-- ==== Sys2Proof/Machine/SettleOps.lean ====
section
/-! DEFINITION. What follows from a command at its end: banks that have drained, the resets that events have asked for
(spec/04 R111-R115, R673, spec/19 R580), and the links that wake; and the two ways a command is carried out. -/

namespace Sys2Proof.Machine

/-- The working state of a block is reset (spec/04 R113, R673, and each block's own chapter). -/
def State.resetBlock (s : State) (b : Nat) : State :=
  match b with
  | 2 => s.resetLsd
  | 3 => s.resetMac
  | 4 => s.resetHfc
  | 5 => s.resetDma
  | 6 => s.resetQmg.settleSto
  | 7 => s.resetIvm
  | 8 => s.resetPrs
  | 9 => s.resetCls
  | 10 => s.resetFwd
  | 11 => s.resetTun
  | 12 => s.resetCry
  | 13 => s.resetSto
  | 14 => s.resetTms
  | 17 => s.resetXpe
  | 20 => s.resetCsc
  | _ => s

/-- A block-reset reaction: merged into a running reset of the block; for KSC the start of a takeover (spec/04 R113,
R115, spec/19 R580, R595). -/
def State.blockReact (s : State) (b : Nat) : State :=
  if b = 18 then (if s.ksc.held then (s.count (fltCounter 2) 1).resetKsc else s)
  else if s.inReset b then s
  else
    let s := s.count (fltCounter 2) 1
    let s := { s with bring := { s.bring with blockReset := putBit s.bring.blockReset b true } }
    (s.setReady b false).resetBlock b

/-- The resets that one command's events ask for: a chip reset governs (spec/04 R115). -/
def State.react (s : State) (ds : List (Nat × Nat)) : State :=
  match ds.find? (fun (d : Nat × Nat) => d.1 = 21) with
  | some d => s.chipReset d.2
  | none => ds.foldl (fun (t : State) (d : Nat × Nat) => t.blockReact d.1) s

/-- Carry out what is due; `fuel` bounds the resets that resets ask for (a block in reset is not reset again, so it is
never used up); a rule bank with nothing left in flight is freed last. -/
def State.settleF : Nat → State → State
  | 0, s => s.drainBanks
  | n + 1, s =>
    let s := s.drainBanks
    if s.due = [] then s else State.settleF n (({ s with due := [] }).react s.due)

/-- The end of a command. -/
def State.settle (s : State) : State := s.settleF 64

/-- The state at the start of a command: what the command before it sent is forgotten (log 2). -/
def State.begun (s : State) : State := { s with out := [], due := [] }

/-- The end of a command that began in `s` and whose effect left `u`: the resets asked for (spec/04 R111-R115), the links
that wake (spec/06 R186); the queue of commands is as it was, nothing is due any more, and no reset touches a fuse. -/
def State.ended (s u : State) : State := { u.settle.wakeLinks with pending := s.pending, due := [], fuses := u.fuses }

/-- As `ended`, for a command that leaves the fuses as they were. -/
def State.close (s u : State) : State := { s.ended u with fuses := s.fuses }

/-- Carry out the fusing of the minimum security version (spec/21 R648), the one command that changes fuses. -/
def runFuse (f : State → State) (s : State) : Host.Outcome State Fault Refusal := .next (s.ended (f s.begun))

/-- Carry out a command's effect. -/
def run (f : State → State) (s : State) : Host.Outcome State Fault Refusal := .next (s.close (f s.begun))

/-- A command of the main domain: nothing happens before the release point or while a reset is held (spec/04 R111). -/
def runMain (f : State → State) (s : State) : Host.Outcome State Fault Refusal :=
  run (fun t => if t.released then f t else t) s

/-- A command that block b carries out: nothing happens while the block is not ready (spec/04 R99, R113). -/
def runBlock (b : Nat) (f : State → State) (s : State) : Host.Outcome State Fault Refusal :=
  runMain (fun t => if t.ready b then f t else t) s

/-- A command that may change a host queue's state: transport contexts whose queues have failed are torn down (spec/15
R470). -/
def runHost (f : State → State) (s : State) : Host.Outcome State Fault Refusal :=
  runMain (fun t => (f t).settleSto) s

/-- As `runHost`, for a command that block b carries out. -/
def runHostBlock (b : Nat) (f : State → State) (s : State) : Host.Outcome State Fault Refusal :=
  runHost (fun t => if t.ready b then f t else t) s

end Sys2Proof.Machine
end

EXERCISE DETAILS: How many of the lines in these entries hold "events"? Report only the count.

WRITTEN RESPONSE: 2